To ensure good electrical contact between the anode receiver and the anode assembly, the contact surface of the at least one anode receiver and the corresponding anode contact surface of the anode support generally have complementary shapes.
Preferably, the contact surface of the at least one anode receiver and the corresponding anode contact surface of the anode support are flat and horizontal.
Alternatively, the contact surface of the at least one anode receiver and the corresponding anode contact surface of the anode support can have various shapes, in particular to maximize the extent of these surfaces and in so doing enhance the electrical conductivity between the anode receiver and the anode support.
According to one embodiment, the contact surface of the at least one anode receiver may comprise a neck or groove passing through all of said contact surface and whose major axis extends parallel to the transverse direction of the pot shell. This embodiment makes it possible to enhance sliding of the anode contact surface of the anode support on the corresponding contact surface of the anode receiver in the transverse direction of the pot shell. In this case, the corresponding anode contact surface has an oblong projecting part designed to work in conjunction with the neck. Preferably, the neck and the corresponding oblong protrusion have a transverse profile shaped like the arc of a circle, for example a semicircle.
In the preferred case of an anode support comprising at least two anode contact surfaces designed to be supported on two corresponding surfaces of anode receivers arranged on each longitudinal edge of the pot shell, the main directions of the neck and the corresponding oblong protrusion may be oriented in the transverse direction of the pot shell for contact surfaces on one longitudinal edge of the pot shell and oriented in the longitudinal direction for surfaces on the other longitudinal edge of the pot shell.
Preferably, sliding of the anode contact surface of the anode support on the contact surface is facilitated by the use of an electrically conductive grease applied on one of said surfaces.
According to another embodiment of the present invention, the compensating means are arranged in said at least one anode receiver. The anode support may advantageously be attached to the anode receiver so that the anode contact surface of the anode support is compressed against the contact surface of the anode receiver, without risking any deterioration of the moving means.
Preferably, the compensating means are arranged between an upper part of at least one anode receiver bearing the contact surface and the drive part.

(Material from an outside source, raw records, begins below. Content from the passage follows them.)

/-- O60. A flash command runs until its end brings data to FL_BUF; the MACs send and take frames of offered
descriptors and count; link changes set LINKCHG. Outside cold reset FL_CMD with GO set starts an operation on FL_ADDR
and FL_BUF as they stand, and while one runs, or without GO, changes nothing. FLASH_OP_DONE ends the operation: a read
without error leaves its LEN bytes in FL_BUF, padded with zeros, an operation that changes no array leaves the array,
a program of an opcode that programs (free: log entry 22) clears bits of it from the data as they stood at the start,
and does nothing with DIR 0, an error sets ERR, the stalled reads of the flash window are made, and source 264 is
raised. ETH_TRANSMIT of an enabled port with its link and an owned descriptor sends the descriptor's frame, counts it
and advances HEAD. ETH_RECEIVE counts the uncorrected codewords; a good, accepted frame that fits an owned buffer is
counted and advances the receive HEAD; with no descriptor offered it is counted as dropped. ETH_LINK_CHANGE sets the
link state and, on a change, LINKCHG and its level source. -/
def Obligations.FlashAndEthernetMoveTheirData : Prop :=
  ∀ s : State, s.power.coldReset = false →
    (∀ v : Word,
      (v.toNat.testBit 31 = true → s.flash.op = none →
        ∃ t, exec (.flCmd v) s = .next t ∧ t = { s with flash := { s.flash with op := some ⟨v, (s.flash.reg 4).toNat, s.flash.buf⟩ } }) ∧
      (v.toNat.testBit 31 = false ∨ s.flash.op ≠ none → exec (.flCmd v) s = .next s)) ∧
    (∀ (err : Bool) (data : List Byte) (op : FlashOp), data.length ≤ 256 → s.flash.op = some op →
      let v := op.cmd
      ∃ t, exec (.flashOpDone err data) s = .next t ∧ t.flash.op = none ∧
        (v.toNat.testBit 8 = false → ∀ i < flashLen v.toNat, byteAt t.flash.buf i = data.getD i 0) ∧
        (v.toNat.testBit 8 = true → t.flash.buf = s.flash.buf) ∧
        (v.toNat.testBit 9 = false → t.flash.array = s.flash.array) ∧
        (Config.flashKind (BitVec.ofNat 8 v.toNat) = 1 → v.toNat.testBit 8 = false → t.flash.array = s.flash.array) ∧
        (Config.flashKind (BitVec.ofNat 8 v.toNat) = 1 → v.toNat.testBit 8 = true → v.toNat.testBit 9 = true → err = false →
          ∀ i < flashLen v.toNat, byteAt t.flash.array (op.addr % 2 ^ 28 + i) =
            byteAt s.flash.array (op.addr % 2 ^ 28 + i) &&& byteAt op.buf i) ∧
        t.stewardQ = s.stewardQ.filter (fun r => !inFlash r.addr) ∧
        (err = true → bitsOf (t.flash.reg 8).toNat 1 1 = 1) ∧
        (s.ic.clock = true → (t.icSrc 264).pend = true) ∧ (s.ic.clock = false → (t.icSrc 264).latch = true)) ∧
    (∀ port : BitVec 1,
      let p := port.toNat
      let x := s.mac p
      let r := s.dmaRead (x.descriptor txRing) 16
      let w := natOf (r.1.take 8)
      x.f 0 0 1 = 1 → x.f 4 0 1 = 1 → x.f 0 2 1 = 0 → x.offered txRing = true → (natOf (r.1.drop 8)).testBit 0 = true →
      ∃ t, exec (.ethTransmit port) s = .next t ∧
        (t.mac p).sent = x.sent ++ [(r.2.dmaRead (bitsOf w 0 48) (bitsOf w 48 14)).1] ∧
        (t.mac p).head txRing = (x.head txRing + 1) % x.ringSize txRing ∧
        (t.mac p).reg 0x40 = BitVec.ofNat 64 (min ((x.reg 0x40).toNat + 1) (2 ^ 64 - 1))) ∧
    (∀ (port : BitVec 1) (frame : List Byte) (codewords : BitVec 16),
      let p := port.toNat
      let x := s.mac p
      let u := s.macCount p 0x60 codewords.toNat
      let r := u.dmaRead (x.descriptor rxRing) 16
      x.f 0 0 1 = 1 → x.f 4 0 1 = 1 → x.f 0 2 1 = 0 → x.accepts frame = true → frame.length ≤ x.f 0xC 0 14 →
      (x.offered rxRing = true → (natOf (r.1.drop 8)).testBit 0 = true → frame.length ≤ bitsOf (natOf (r.1.take 8)) 48 14 →
        ∃ t, exec (.ethReceive port frame true codewords) s = .next t ∧
          (t.mac p).head rxRing = (x.head rxRing + 1) % x.ringSize rxRing ∧
          (t.mac p).reg 0x48 = BitVec.ofNat 64 (min ((x.reg 0x48).toNat + 1) (2 ^ 64 - 1)) ∧
          (t.mac p).reg 0x60 = BitVec.ofNat 64 (min ((x.reg 0x60).toNat + codewords.toNat) (2 ^ 64 - 1))) ∧
      (x.offered rxRing = false →
        ∃ t, exec (.ethReceive port frame true codewords) s = .next t ∧
          (t.mac p).reg 0x58 = BitVec.ofNat 64 (min ((x.reg 0x58).toNat + 1) (2 ^ 64 - 1)) ∧ (t.mac p).f 8 2 1 = 1)) ∧
    ∀ (port : BitVec 1) (link pcs : Bool),
      let p := port.toNat
      ∃ t, exec (.ethLinkChange port link pcs) s = .next t ∧ (t.mac p).f 4 0 1 = bit link ∧ (t.mac p).f 4 1 1 = bit pcs ∧
        ((s.mac p).f 4 0 1 ≠ bit link → (t.mac p).f 8 3 1 = 1 ∧ (t.icSrc (259 + 4 * p)).asserted = true)
end

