-- ==== Sys2Proof/Laws/State.lean ====
section
/-! SUPPORT. For every update of the state and every field: what the field holds after the update. No later proof unfolds a
record update. -/

namespace Sys2Proof.Machine

/-! ## setCore changes `cores` alone -/

@[simp] theorem State.setCore_beat (s : State) (c : Nat) (k : CoreState) : (s.setCore c k).beat = s.beat := rfl
@[simp] theorem State.setCore_cycle (s : State) (c : Nat) (k : CoreState) : (s.setCore c k).cycle = s.cycle := rfl
@[simp] theorem State.setCore_free (s : State) (c : Nat) (k : CoreState) : (s.setCore c k).free = s.free := rfl
@[simp] theorem State.setCore_pending (s : State) (c : Nat) (k : CoreState) : (s.setCore c k).pending = s.pending := rfl
@[simp] theorem State.setCore_runCycles (s : State) (c : Nat) (k : CoreState) : (s.setCore c k).runCycles = s.runCycles := rfl
@[simp] theorem State.setCore_devTally (s : State) (c : Nat) (k : CoreState) : (s.setCore c k).devTally = s.devTally := rfl
@[simp] theorem State.setCore_dcb (s : State) (c : Nat) (k : CoreState) : (s.setCore c k).dcb = s.dcb := rfl
@[simp] theorem State.setCore_dcbRws (s : State) (c : Nat) (k : CoreState) : (s.setCore c k).dcbRws = s.dcbRws := rfl
@[simp] theorem State.setCore_mem (s : State) (c : Nat) (k : CoreState) : (s.setCore c k).mem = s.mem := rfl
@[simp] theorem State.setCore_badWords (s : State) (c : Nat) (k : CoreState) : (s.setCore c k).badWords = s.badWords := rfl
@[simp] theorem State.setCore_transfers (s : State) (c : Nat) (k : CoreState) : (s.setCore c k).transfers = s.transfers := rfl
@[simp] theorem State.setCore_nodes (s : State) (c : Nat) (k : CoreState) : (s.setCore c k).nodes = s.nodes := rfl
@[simp] theorem State.setCore_jobs (s : State) (c : Nat) (k : CoreState) : (s.setCore c k).jobs = s.jobs := rfl
@[simp] theorem State.setCore_mbs (s : State) (c : Nat) (k : CoreState) : (s.setCore c k).mbs = s.mbs := rfl
@[simp] theorem State.setCore_cp (s : State) (c : Nat) (k : CoreState) : (s.setCore c k).cp = s.cp := rfl
@[simp] theorem State.setCore_ent (s : State) (c : Nat) (k : CoreState) : (s.setCore c k).ent = s.ent := rfl
@[simp] theorem State.setCore_links (s : State) (c : Nat) (k : CoreState) : (s.setCore c k).links = s.links := rfl
@[simp] theorem State.setCore_linkSys (s : State) (c : Nat) (k : CoreState) : (s.setCore c k).linkSys = s.linkSys := rfl
@[simp] theorem State.setCore_ic (s : State) (c : Nat) (k : CoreState) : (s.setCore c k).ic = s.ic := rfl
@[simp] theorem State.setCore_macs (s : State) (c : Nat) (k : CoreState) : (s.setCore c k).macs = s.macs := rfl
@[simp] theorem State.setCore_flash (s : State) (c : Nat) (k : CoreState) : (s.setCore c k).flash = s.flash := rfl
@[simp] theorem State.setCore_sram (s : State) (c : Nat) (k : CoreState) : (s.setCore c k).sram = s.sram := rfl
@[simp] theorem State.setCore_err (s : State) (c : Nat) (k : CoreState) : (s.setCore c k).err = s.err := rfl
@[simp] theorem State.setCore_sec (s : State) (c : Nat) (k : CoreState) : (s.setCore c k).sec = s.sec := rfl
@[simp] theorem State.setCore_trace (s : State) (c : Nat) (k : CoreState) : (s.setCore c k).trace = s.trace := rfl
@[simp] theorem State.setCore_whistle (s : State) (c : Nat) (k : CoreState) : (s.setCore c k).whistle = s.whistle := rfl
@[simp] theorem State.setCore_power (s : State) (c : Nat) (k : CoreState) : (s.setCore c k).power = s.power := rfl
@[simp] theorem State.setCore_setNow (s : State) (c : Nat) (k : CoreState) : (s.setCore c k).setNow = s.setNow := rfl
@[simp] theorem State.setCore_stewardQ (s : State) (c : Nat) (k : CoreState) : (s.setCore c k).stewardQ = s.stewardQ := rfl
@[simp] theorem State.setCore_readData (s : State) (c : Nat) (k : CoreState) : (s.setCore c k).readData = s.readData := rfl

According to one variant, the compensating means comprise at least one connecting member between the upper part and the drive part making it possible to absorb the expansion of said anode support along the transverse direction or the longitudinal direction, such as a connecting member of the connecting rod type.
Preferably, the moving means are equipped with at least two anode receivers per anode assembly arranged on either side of the pot shell with respect to the transverse direction, a first connecting member of one of the anode receivers allowing any expansion of said anode support along the transverse direction to be absorbed, and a second connecting member of the other anode receiver to absorb any expansion of said anode support along the longitudinal direction.

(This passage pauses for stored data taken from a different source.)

-- ==== Sys2Proof/Laws/Frame.lean ====
section
/-! SUPPORT. What no shared operation touches: the queue of waiting commands and the clock (the beat counter and the cycle).
The operations that move the clock (the tick, the boundary, the loading of the beat counter, cold reset) are the only
ones without a lemma here. -/

namespace Sys2Proof.Machine

/-- The queue and the clock. -/
def State.queueClock (s : State) : List Instr × Nat × Nat := (s.pending, s.beat, s.cycle)

@[simp] theorem State.queueClock_fold (s : State) : (s.pending, s.beat, s.cycle) = s.queueClock := rfl

@[simp] theorem State.queueClock_mk x0 x1 x2 x3 x4 x5 x6 x7 x8 x9 x10 x11 x12 x13 x14 x15 x16 x17 x18 x19 x20 x21 x22 x23 x24 x25 x26 x27 x28 x29 x30 :
    (State.mk x0 x1 x2 x3 x4 x5 x6 x7 x8 x9 x10 x11 x12 x13 x14 x15 x16 x17 x18 x19 x20 x21 x22 x23 x24 x25 x26 x27 x28 x29 x30).queueClock =
      (x3, x0, x1) := rfl

theorem State.pending_of_queueClock {s t : State} (h : t.queueClock = s.queueClock) : t.pending = s.pending :=
  congrArg Prod.fst h

theorem State.beat_of_queueClock {s t : State} (h : t.queueClock = s.queueClock) : t.beat = s.beat :=
  congrArg (fun x => x.2.1) h

theorem State.cycle_of_queueClock {s t : State} (h : t.queueClock = s.queueClock) : t.cycle = s.cycle :=
  congrArg (fun x => x.2.2) h

theorem foldl_queueClock {α : Type} (f : State → α → State) (h : ∀ s a, (f s a).queueClock = s.queueClock) (l : List α) (s : State) :
    (l.foldl f s).queueClock = s.queueClock := by
  induction l generalizing s with
  | nil => rfl
  | cons a l ih => rw [List.foldl_cons, ih, h]

theorem foldl_snd_queueClock {α β : Type} (f : β × State → α → β × State) (h : ∀ x a, (f x a).2.queueClock = x.2.queueClock) (l : List α)
    (x : β × State) : (l.foldl f x).2.queueClock = x.2.queueClock := by
  induction l generalizing x with
  | nil => rfl
  | cons a l ih => rw [List.foldl_cons, ih, h]

@[simp] theorem ite_queueClock (p : Prop) [Decidable p] (a b : State) :
    (if p then a else b).queueClock = if p then a.queueClock else b.queueClock := by split <;> rfl

@[simp] theorem ite_snd_queueClock {β : Type} (p : Prop) [Decidable p] (a b : β × State) :
    (if p then a else b).2.queueClock = if p then a.2.queueClock else b.2.queueClock := by split <;> rfl

/-! ## Operations of Machine/Ops.lean -/

@[simp] theorem State.setCore_queueClock (s : State) (c : Nat) (k : CoreState) :
    (s.setCore c k).queueClock = s.queueClock := by
  simp [State.setCore]

@[simp] theorem State.modCore_queueClock (s : State) (c : Nat) (f : CoreState → CoreState) :
    (s.modCore c f).queueClock = s.queueClock := by
  simp [State.modCore]

@[simp] theorem State.setDcb_queueClock (s : State) (o : Nat) (v : Dword) : (s.setDcb o v).queueClock = s.queueClock := by
  simp [State.setDcb]

@[simp] theorem State.setDcbF_queueClock (s : State) (o lo n v : Nat) : (s.setDcbF o lo n v).queueClock = s.queueClock := by
  simp [State.setDcbF]

@[simp] theorem State.countDcb_queueClock (s : State) (o n : Nat) : (s.countDcb o n).queueClock = s.queueClock := by
  simp [State.countDcb]

@[simp] theorem State.countDcb32_queueClock (s : State) (o n : Nat) : (s.countDcb32 o n).queueClock = s.queueClock := by
  simp [State.countDcb32]

@[simp] theorem State.stepFree_queueClock (s : State) : s.stepFree.queueClock = s.queueClock := by
  simp [State.stepFree]

@[simp] theorem State.outOfReset_queueClock (s : State) (f : State → State) (h : ∀ s, (f s).queueClock = s.queueClock) :
    (s.outOfReset f).queueClock = s.queueClock := by
  unfold State.outOfReset
  try dsimp only
  repeat' first
    | (simp; done)
    | refine (foldl_queueClock _ (fun s a => ?_) _ _).trans ?_
    | refine (foldl_snd_queueClock _ (fun x a => ?_) _ _).trans ?_
    | split
    | (simp [h]; done)

@[simp] theorem State.setAnyConf_queueClock (s : State) : s.setAnyConf.queueClock = s.queueClock := by
  simp [State.setAnyConf]

@[simp] theorem State.setPartState_queueClock (s : State) (p v : Nat) : (s.setPartState p v).queueClock = s.queueClock := by
  simp [State.setPartState]

@[simp] theorem State.dieEvent_queueClock (s : State) (src : Nat) : (s.dieEvent src).queueClock = s.queueClock := by
  simp [State.dieEvent]

@[simp] theorem State.setJob_queueClock (s : State) (h : Handle) (j : Job) : (s.setJob h j).queueClock = s.queueClock := by
  simp [State.setJob]

@[simp] theorem State.modJob_queueClock (s : State) (h : Handle) (f : Job → Job) :
    (s.modJob h f).queueClock = s.queueClock := by
  unfold State.modJob
  try dsimp only
  repeat' first
    | (simp; done)
    | refine (foldl_queueClock _ (fun s a => ?_) _ _).trans ?_
    | refine (foldl_snd_queueClock _ (fun x a => ?_) _ _).trans ?_
    | split

@[simp] theorem State.markEnd_queueClock (s : State) (h : Handle) (st : JobSt) (record : Word) :
    (s.markEnd h st record).queueClock = s.queueClock := by
  simp [State.markEnd]

@[simp] theorem State.markRunning_queueClock (s : State) (st : JobSt) (record : Word) :
    (s.markRunning st record).queueClock = s.queueClock := by
  unfold State.markRunning
  try dsimp only
  repeat' first
    | (simp; done)
    | refine (foldl_queueClock _ (fun s a => ?_) _ _).trans ?_
    | refine (foldl_snd_queueClock _ (fun x a => ?_) _ _).trans ?_
    | split

@[simp] theorem State.soundWhistle_queueClock (s : State) (src : Nat) : (s.soundWhistle src).queueClock = s.queueClock := by
  simp [State.soundWhistle]

@[simp] theorem State.setErrUnit_queueClock (s : State) (u : Nat) (x : ErrUnit) :
    (s.setErrUnit u x).queueClock = s.queueClock := by
  simp [State.setErrUnit]

@[simp] theorem State.enterError_queueClock (s : State) (unit code : Nat) (i : ErrInfo) :
    (s.enterError unit code i).queueClock = s.queueClock := by
  simp [State.enterError]

@[simp] theorem State.enterJobFault_queueClock (s : State) (c code detail addr engine : Nat) :
    (s.enterJobFault c code detail addr engine).queueClock = s.queueClock := by
  simp [State.enterJobFault]

@[simp] theorem State.setMb_queueClock (s : State) (m : Nat) (x : Mailbox) : (s.setMb m x).queueClock = s.queueClock := by
  simp [State.setMb]

@[simp] theorem State.modMb_queueClock (s : State) (m : Nat) (f : Mailbox → Mailbox) :
    (s.modMb m f).queueClock = s.queueClock := by
  simp [State.modMb]

@[simp] theorem State.respond_queueClock (s : State) (m : Nat) (t : TakenCmd) (active : Bool) (status : Nat) (words : List Word) (record : Word) :
    (s.respond m t active status words record).queueClock = s.queueClock := by
  simp [State.respond]

@[simp] theorem State.answer_queueClock (s : State) (m : Nat) (t : TakenCmd) (status : Nat) (words : List Word) :
    (s.answer m t status words).queueClock = s.queueClock := by
  simp [State.answer]

@[simp] theorem State.accept_queueClock (s : State) (m : Nat) (t : TakenCmd) : (s.accept m t).queueClock = s.queueClock := by
  simp [State.accept]

@[simp] theorem State.complete_queueClock (s : State) (m status : Nat) (words : List Word) (record : Word) :
    (s.complete m status words record).queueClock = s.queueClock := by
  unfold State.complete
  try dsimp only
  repeat' first
    | (simp; done)
    | refine (foldl_queueClock _ (fun s a => ?_) _ _).trans ?_
    | refine (foldl_snd_queueClock _ (fun x a => ?_) _ _).trans ?_
    | split

@[simp] theorem State.onTaken_queueClock (s : State) (m opcode : Nat) (f : TakenCmd → State) (h : ∀ x, (f x).queueClock = s.queueClock) :
    (s.onTaken m opcode f).queueClock = s.queueClock := by
  unfold State.onTaken
  try dsimp only
  repeat' first
    | (simp; done)
    | refine (foldl_queueClock _ (fun s a => ?_) _ _).trans ?_
    | refine (foldl_snd_queueClock _ (fun x a => ?_) _ _).trans ?_
    | split
    | (simp [h]; done)

@[simp] theorem State.addTrace_queueClock (s : State) (key : Nat) (r : BitVec 128) :
    (s.addTrace key r).queueClock = s.queueClock := by
  simp [State.addTrace]

@[simp] theorem State.traceJob_queueClock (s : State) (h : Handle) (j : Job) (beat : Nat) :
    (s.traceJob h j beat).queueClock = s.queueClock := by
  simp [State.traceJob]

@[simp] theorem State.traceCmd_queueClock (s : State) (c engine : Nat) (i : Issued) (endCycle : Nat) (cut : Bool) :
    (s.traceCmd c engine i endCycle cut).queueClock = s.queueClock := by
  simp [State.traceCmd]

/-! ## Operations of Machine/Flags.lean -/

@[simp] theorem State.noteSet_queueClock (s : State) (o : Nat) (m : Dword) : (s.noteSet o m).queueClock = s.queueClock := by
  simp [State.noteSet]

@[simp] theorem State.setDcbBits_queueClock (s : State) (o : Nat) (m : Dword) :
    (s.setDcbBits o m).queueClock = s.queueClock := by
  simp [State.setDcbBits]

@[simp] theorem State.undefCount_queueClock (s : State) : s.undefCount.queueClock = s.queueClock := by
  simp [State.undefCount]

@[simp] theorem State.applyIncs_queueClock (s : State) (c : Nat) : (s.applyIncs c).queueClock = s.queueClock := by
  unfold State.applyIncs
  try dsimp only
  repeat' first
    | (simp; done)
    | refine (foldl_queueClock _ (fun s a => ?_) _ _).trans ?_
    | refine (foldl_snd_queueClock _ (fun x a => ?_) _ _).trans ?_
    | split

/-! ## Operations of Machine/Threads.lean -/

@[simp] theorem State.putSnapshot_queueClock (s : State) (c cause : Nat) (b : List Byte) :
    (s.putSnapshot c cause b).queueClock = s.queueClock := by
  simp [State.putSnapshot]

@[simp] theorem State.takeSnapshot_queueClock (s : State) (c cause : Nat) :
    (s.takeSnapshot c cause).queueClock = s.queueClock := by
  simp [State.takeSnapshot]

@[simp] theorem State.finishCmd_queueClock (s : State) (c : Nat) (j : Job) (i : Issued) :
    (s.finishCmd c j i).queueClock = s.queueClock := by
  simp [State.finishCmd]

/-! ## Operations of Machine/FeltStore.lean -/

@[simp] theorem State.feltWrite_queueClock (s : State) (c : Nat) (ws : List FeltWrite) :
    (s.feltWrite c ws).queueClock = s.queueClock := by
  simp [State.feltWrite]

@[simp] theorem State.takeInject_queueClock (s : State) (unit : Nat) : (s.takeInject unit).2.queueClock = s.queueClock := by
  unfold State.takeInject
  try dsimp only
  repeat' first
    | (simp; done)
    | refine (foldl_queueClock _ (fun s a => ?_) _ _).trans ?_
    | refine (foldl_snd_queueClock _ (fun x a => ?_) _ _).trans ?_
    | split

@[simp] theorem State.storageError_queueClock (s : State) (c e off code : Nat) :
    (s.storageError c e off code).queueClock = s.queueClock := by
  simp [State.storageError]

@[simp] theorem State.storageAccess_queueClock (s : State) (c e : Nat) (i : Issued) :
    (s.storageAccess c e i).queueClock = s.queueClock := by
  unfold State.storageAccess
  try dsimp only
  repeat' first
    | (simp; done)
    | refine (foldl_queueClock _ (fun s a => ?_) _ _).trans ?_
    | refine (foldl_snd_queueClock _ (fun x a => ?_) _ _).trans ?_
    | split

/-! ## Operations of Machine/Bus.lean -/

@[simp] theorem State.markWords_queueClock (s : State) (a : Nat) (mask : BitVec 64) (bad : Byte) :
    (s.markWords a mask bad).queueClock = s.queueClock := by
  simp [State.markWords]

@[simp] theorem State.memWrite_queueClock (s : State) (a : Nat) (mask : BitVec 64) (data : List Byte) (bad : Byte) :
    (s.memWrite a mask data bad).queueClock = s.queueClock := by
  simp [State.memWrite]

@[simp] theorem State.putGranule_queueClock (s : State) (a : Nat) (mask : BitVec 64) (data : Granule) (bad : Byte) :
    (s.putGranule a mask data bad).queueClock = s.queueClock := by
  unfold State.putGranule
  try dsimp only
  repeat' first
    | (simp; done)
    | refine (foldl_queueClock _ (fun s a => ?_) _ _).trans ?_
    | refine (foldl_snd_queueClock _ (fun x a => ?_) _ _).trans ?_
    | split

@[simp] theorem State.spoil_queueClock (s : State) (g : Granule) (m : Byte) : (s.spoil g m).2.queueClock = s.queueClock := by
  unfold State.spoil
  try dsimp only
  repeat' first
    | (simp; done)
    | refine (foldl_queueClock _ (fun s a => ?_) _ _).trans ?_
    | refine (foldl_snd_queueClock _ (fun x a => ?_) _ _).trans ?_

@[simp] theorem State.recordWords_queueClock (s : State) (hbm : Bool) (p c e addr : Nat) (h : Handle) (ce ue : Byte) (capar : Bool) :
    (s.recordWords hbm p c e addr h ce ue capar).queueClock = s.queueClock := by
  simp [State.recordWords]

@[simp] theorem State.meetWords_queueClock (s : State) (write hbm : Bool) (p c e addr : Nat) (h : Handle) (ce fresh words : Byte) (capar : Bool) (data : Granule) :
    (s.meetWords write hbm p c e addr h ce fresh words capar data).2.2.queueClock = s.queueClock := by
  simp [State.meetWords]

According to another variant, the compensating means comprise at least one connecting member between the upper part and the drive part making it possible to absorb the expansion of said anode support along the transverse direction and the longitudinal direction, such as a connecting member of the ball type.
According to one embodiment of the present invention, the drive portion of the anode receiver comprises a lifting mast driven translationally and a sole connected to said lifting mast via the connecting member, the conductive portion comprising at least one side conductor and one conductive plate placed on said sole electrically connected to said side conductor.
According to another embodiment of the present invention, the drive portion includes strapping surrounding the electrically conductive portion with sufficient clearance to allow said conductive portion to deform within said strapping and absorb expansion of the anode support along the transverse and/or longitudinal direction.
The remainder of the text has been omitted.